PRNT results underlined that, in the age range studied (24–65 yrs), no significant differences were identified on considering age, although a slight decrease of the titer was visible, especially in the case of PRNT₉₀ (Fig. 1). Likewise, no gender differences were identified after 28 days following the first inoculum, while PRNT₅₀ titers marginally differed at t₁₂, and positive titers (≥1:20) were 37/120 (30.1%) for females and 6/54 (11.1%) for males, although titers for both groups were mainly in the range 1:20 – 1:160. These results are in agreement with our previous findings on PRNT₅₀ in SARS-CoV-2 convalescent individuals [16]. The effect of age and gender are still a controversial issue. Recently, Israel and colleagues reported that antibody titers decreased with older age, chronic renal disease, underweight and solid malignancy, while they are increased in females [18], but further studies should be performed to confirm these data.

SARS-CoV-2 immune protection related to antibody-mediated viral neutralization is considered of utmost importance, and an efficacy of up to 92% has been attributed to a single dose of Comirnaty/BNT162b2 and Moderna vaccine after 14 days from inoculum [8]. However, in the present study PRNT₅₀ and PRNT₉₀ results underline that 12 days after the first dose, NAb production is weak, although the response improves after second vaccination, both in terms of the total number of seropositive individuals and of NAb titers (Fig. 2). These results agree with findings from Trougakos et al. and Pratesi et al., obtained using a different analytical method, not measuring PRNT titers [9], [19]. Interestingly, since all CLIA assays were able to detect a significant increase in Ab titers after 12 days, the data reported support the hypothesis that early-produced humoral immune response is sustained by heterogeneous Ab types recognizing various RBD epitopes of the Spike protein, being only marginally efficient in neutralizing viral entry to the cells. Based on these data, it appears reasonable to suggest that these early produced heterogenous Ab, in addition to cell mediated immune response, might be able to induce the protection described in vaccine efficacy studies (by Fc-mediated effector functions including antibody-dependent phagocytosis, antibody-dependent cellular cytotoxicity and antibody- dependent natural killer cell activation) [8], [20].

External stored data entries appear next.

/-- LINK_REKEY (R336): after 2^48 frames or 24 h; for 1 ms frames under the previous key are accepted as well. -/
def execLinkRekey (addr : Nat) (s : State) : Answer :=
  let p := s.peer addr
  if !p.keyed || !s.fbx.trngOk || (p.framesSent < 2 ^ 48 && s.localNs < p.keyedAt + ms 86400000) then .next s
  else
    let (s, key) := drawKey s
    .next (s.onPeer addr fun p =>
      { p with keyDraw := key, framesSent := 0, keyedAt := s.localNs, oldKeyUntil := s.localNs + ms 1 })

end Sys2Proof.Machine
end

A relevant issue compromising consensus over anti-SARS-CoV-2 Ab determination with CLIA commercial assays, is that results obtained using the different test systems are not completely interchangeable, even when converted to BAU per milliliter. In this study, rather than comparing CLIA methods, we evaluated five different commercially available assays with respect to PRNT₅₀ and PRNT₉₀ titers (Table 1). Liaison anti-SARS-CoV-2 Trimeric-S IgG, Maglumi anti-SARS-CoV-2 S-RBD IgG and Elecsys anti-SARS-CoV-2 S-RBD presented a similar pattern of results at t₁₂ and t₂₈ (Fig. 2). However, quite different scales of values are appreciable among assays, even if all methods reported results in kBAU/L. The same pattern among all the assays is indicated in Fig. 3, and Fig. 4, which reports the pairwise comparison between PRNT₅₀ and PRNT₉₀ titers. Fig. 3 and Table 2 also show that NAb Maglumi has a greater correlation with PRNT₅₀ than other CLIA assays, also demonstrating a wide dynamic range of results. Differently, Fig. 4 shows that CLIA assays can produce discordant results, particularly when predicting negative PRNT₅₀ results (PRNT₅₀ < 20). This fact supports the hypothesis that, already at t₂₈ and at least for some subjects, Comirnaty/BNT162b2 elicits discrete Ab production, while these immunoglobulins do not exert SARS-CoV-2 neutralization activity.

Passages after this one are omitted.